No que, especialmente, se refere aos processos nos tribunais de execução de penas, o artigo 150.º do CEPMPL é bem claro ao dispor que “a tramitação dos processos é efectuada electronicamente em termos a definir por portaria do membro do Governo responsável pela área da justiça”, especificando o seu n.º 2 que tal portaria regula, designadamente, (…) c) A prática, necessariamente por meios electrónicos, dos actos processuais dos magistrados e dos funcionários.

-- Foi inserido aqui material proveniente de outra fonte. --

-- ==== Sys2Proof/Machine/Scega.lean ====
section
/-! DEFINITION. Sessions, dual control, mailbox pages, peers, SPDM and the management network (R30, R327 to R330, R477, R499 to R517). -/

namespace Sys2Proof.Machine

/-! ### Handshakes (R504 to R509) -/

/-- Scega answers from step 7 of boot, and not in recovery wait (R501). -/
def Dev.scegaUp (d : Dev) : Bool := d.modes.mode.powered && d.mgmt.answering && !d.boot.halted && !d.boot.recoveryWait

/-- Sessions and handshakes in progress of clients, or of peers. -/
def Dev.sessionCount (d : Dev) (peer : Bool) : Nat :=
  (d.mgmt.sessions.filter (fun e => e.2.peer == peer)).length + (d.mgmt.shakes.filter (fun e => e.2.peer == peer && !e.2.initiator)).length

/-- A failed handshake is dropped without reply and counted (R504). (DESIGN CHOICE, assumption log 58) -/
def Dev.shakeFail (d : Dev) (n : Nat) : Dev := (d.onMgmt (fun g => { g with shakes := tabErase n g.shakes })).addNum P.netHsFailCount 0 1

/-- A record that does not verify is discarded and counted (R503). -/
def Dev.replayed (d : Dev) : Dev := d.addNum P.netReplayCount 0 1

/-- The bytes of a HELLO (R504). -/
def helloBytes (h : Handshake) : Bytes := natLE 2 h.version ++ natLE 1 h.role ++ natLE 1 h.reserved ++ h.nonce ++ h.kem

/-- The key agreement of a session (R504, R509): the ML-KEM parameter set, the lengths of its encapsulation key and ciphertext, and the curve. -/
def shakeSet (peer : Bool) : Nat := if peer then 3 else 2
def shakeEk (peer : Bool) : Nat := if peer then 1568 else 1184
def shakeCt (peer : Bool) : Nat := if peer then 1568 else 1088
def shakeCurve (peer : Bool) : Nat := if peer then 0x11 else 0x10

/-- The agreed u-coordinate, as bytes. -/
def xdhAgree (cv : Nat) (k u : Bytes) : Bytes := natLE (xdhBytes cv) (xdhMul cv (xdhScalar cv k) (xdhU cv u))

/-- The answer to a key agreement, and K_ML-KEM ‖ K_X (R504, R505). What is drawn for it: NONCE_D, the message of the encapsulation and the key of the curve. -/
def answerAgreement (kem draw : Bytes) (peer : Bool) : Bytes × Bytes :=
  let cv := shakeCurve peer
  let c := MlKem.encaps (shakeSet peer) (kem.take (shakeEk peer)) (slice 32 32 draw)
  let x := slice 64 (xdhBytes cv) draw
  (c.1 ++ xdhPublic cv x, c.2 ++ xdhAgree cv x (kem.drop (shakeEk peer)))

/-- K_ML-KEM ‖ K_X on the side that opened the handshake (R505, R509). -/
def closeAgreement (secret kem : Bytes) : Bytes :=
  (MlKem.decaps 3 (MlKem.keygen 3 (secret.take 32) (slice 32 32 secret)).dk (kem.take 1568)).secret ++ xdhAgree 0x11 (secret.drop 64) (kem.drop 1568)

/-- The session keys (R505, R509): HKDF-SHA-384 of the agreed material, NONCE_C ‖ NONCE_D, and the string of the session's kind with H over HELLO and REPLY. -/
def sessionKeys (peer : Bool) (ikm nonces transcript : Bytes) : SessionKeys :=
  let o := hkdf 2 nonces ikm (ascii (if peer then "SCEGA-PEER-1" else "SCEGA-1") ++ Sha2.sha384 transcript) 72
  { clientKey := o.take 32, deviceKey := slice 32 32 o, clientSalt := slice 64 4 o, deviceSalt := slice 68 4 o }

/-- The header of a record in one piece (R502): the additional data of its protection. -/
def recordHeader (kind session seq : Nat) : Bytes := natLE 2 0x5347 ++ natLE 1 kind ++ zeros 1 ++ natLE 4 session ++ natLE 8 seq
/-- The tag of a record's ciphertext, and the body of a protected record: ciphertext and tag (R502). -/
def recordTag (key salt : Bytes) (kind session seq : Nat) (ct : Bytes) : Bytes := (aes key).gcmTag (salt ++ natLE 8 seq) (recordHeader kind session seq) ct
def sealRecord (key salt : Bytes) (kind session seq : Nat) (p : Bytes) : Bytes :=
  let ct := (aes key).gcmData (salt ++ natLE 8 seq) p
  ct ++ recordTag key salt kind session seq ct
/-- A protected handshake record verifies (R502, R503, R505). -/
def recordVerifies (h : Handshake) (key salt : Bytes) (kind : Nat) : Bool := decide (h.seq < 2 ^ 32) && h.tag == recordTag key salt kind h.session h.seq h.sealed

/-- The first parts of a REPLY (R504, R509): NONCE_D and the answer to the key agreement. -/
def replyHead (h : Handshake) (draw : Bytes) (peer : Bool) : Bytes := draw.take 32 ++ (answerAgreement h.kem draw peer).1
/-- A chain with its length before it. -/
def prefixed (b : Bytes) : Bytes := natLE 4 b.length ++ b

/-- The whole REPLY. A client gets both chains and the attestation key's signatures; a peer the identity certificate and the identity key's. -/
def Dev.replyBody (d : Dev) (h : Handshake) (draw : Bytes) (peer : Bool) : Bytes :=
  let head := replyHead h draw peer
  if peer then
    let body := head ++ prefixed (unitBytes 33 (Config.unitLength 33))
    body ++ mlDsaSignBy 3 (d.identitySecret.take 32) (pureMessage [] (Sha2.sha384 (helloBytes h ++ body))) (slice 120 32 draw)
  else
    let body := head ++ prefixed (d.certChain 1) ++ prefixed (d.certChain 0)
    let hash := Sha2.sha384 (helloBytes h ++ body)
    body ++ d.signPq hash (ascii "SCEGA-HS") (slice 120 32 draw) ++ d.signEc hash

/-- HELLO (R504, R508): at most 16 in a second, and none beyond the limits. R504 does not say what a nonzero reserved byte or an encapsulation key with a
coefficient out of range does: the model takes either as a failed handshake and counts it. (DESIGN CHOICE, assumption log 58) -/
def hello (h : Handshake) (d : Dev) : Dev :=
  let peer := h.role == 5
  let recent := d.mgmt.helloTimes.filter (fun t => d.now < t + ticksPerS)
  if !d.scegaUp || recent.length ≥ 16 then d
  else
    let d := d.onMgmt (fun g => { g with helloTimes := recent ++ [d.now] })
    if d.sessionCount peer ≥ (if peer then 15 else 32) then d
    else if h.version != 1 || h.reserved != 0 || h.role == 0 || h.role > 5 || h.nonce.length != 32 || h.kem.length != (if peer then 1624 else 1216) ||
            !MlKem.ekOk (shakeSet peer) (h.kem.take (shakeEk peer)) then
      d.addNum P.netHsFailCount 0 1
    else
      let n := d.mgmt.nextSession
      let (b, d) := d.draw 152
      let body := d.replyBody h b peer
      let k : Shake := { role := h.role, peer := peer, started := d.now, initiator := false, principal := none, hello := [], secret := [],
                         keys := sessionKeys peer (answerAgreement h.kem b peer).2 (h.nonce ++ b.take 32) (helloBytes h ++ body) }
      (d.onMgmt (fun g => { g with nextSession := n + 1, shakes := tabSet n k g.shakes })).emit (.shake 2 n body)

/-- The row of SCG_ANCHORS under which a client may have a role (R506). (DEDUCED, assumption log 59) -/
def Dev.anchorFor (d : Dev) (h : Handshake) (role : Nat) : Option Nat :=
  (List.range 16).find? (fun i =>
    let a := d.oct P.scgAnchors i
    !a.isEmpty && a.take 48 == Sha2.sha384 h.rootMlDsa && slice 48 48 a == Sha2.sha384 h.rootP384 && leAt 96 1 a ≥ role)

/-- The row a granted role rests on; 16 where it rests on none. `none`: not granted (R506, R507). (DEDUCED, assumption log 59) -/
def Dev.grant (d : Dev) (h : Handshake) (role : Nat) : Option Nat :=
  let lc := d.lcState
  if role == roleMaker then
    if d.makerStates lc && Sha2.sha384 h.rootMlDsa == vendorHash 5 && Sha2.sha384 h.rootP384 == vendorHash 6 then some 16 else none
  else if d.noAnchors then
    if lc == 2 && role == roleOfficer && !d.mgmt.sessions.any (fun e => !e.2.peer) then some 16 else none
  else d.anchorFor h role

/-- The peer's identity and certificate hash stand in one row of VLT_GROUP_MEMBERS (R509). The handshake of a peer carries its ML-DSA-87 identity key as leaf
key, and its identity certificate in place of a root. (DEDUCED, assumption log 60) -/
def Dev.peerListed (d : Dev) (h : Handshake) : Bool :=
  (List.range 16).any (fun r => let x := d.oct P.vltGroupMembers r
                                !x.isEmpty && x.take 32 == Sha2.sha256 h.leafKey && slice 32 48 x == Sha2.sha384 h.rootMlDsa)

/-- What the checks of a handshake message found. Dates count only while PTP is locked (R506). -/
def Dev.shakeSound (d : Dev) (h : Handshake) : Bool := h.chainsWellFormed && h.signaturesOk && (d.num P.netPtpState 0 != 3 || h.datesValid)

/-- A session begins. -/
def Dev.openSession (d : Dev) (n : Nat) (role row : Nat) (peer : Bool) (principal : Bytes) (keys : SessionKeys) : Dev :=
  let s : Session := { role := role, peer := peer, principal := principal, anchorRow := row, started := d.now, lastRecord := d.now, nseq := 0, recent := [], sendSeq := 1, keys := keys }
  d.onMgmt (fun g => { g with shakes := tabErase n g.shakes, sessions := tabSet n s g.sessions })
/-- The home sends its slice roots over a session with a member, once it stands (R328). -/
def Dev.greet (d : Dev) (n : Nat) : Dev := match tabGet? n d.mgmt.sessions with | some s => d.sendRoots s | none => d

É a Portaria n.º 280/2013, de 26 de Agosto, que, actualmente, regula a tramitação electrónica, concretizando o n.º 2 do seu artigo 1.º que essa regulamentação abrange “a apresentação de peças processuais e documentos por transmissão eletrónica de dados, distribuição de processos por meios eletrónicos, prática de atos processuais por meios eletrónicos por magistrados e funcionários judiciais e notificações e comunicações por transmissão eletrónica de dados, de acordo com o previsto no Livro II do Código da Execução das Penas e Medidas Privativas da Liberdade”.
Os artigos 19.º e 21.º dispõem, respectivamente, sobre os actos processuais dos magistrados e os actos dos funcionários e determina que são sempre praticados “em suporte informático através do sistema informático de suporte à atividade dos tribunais”.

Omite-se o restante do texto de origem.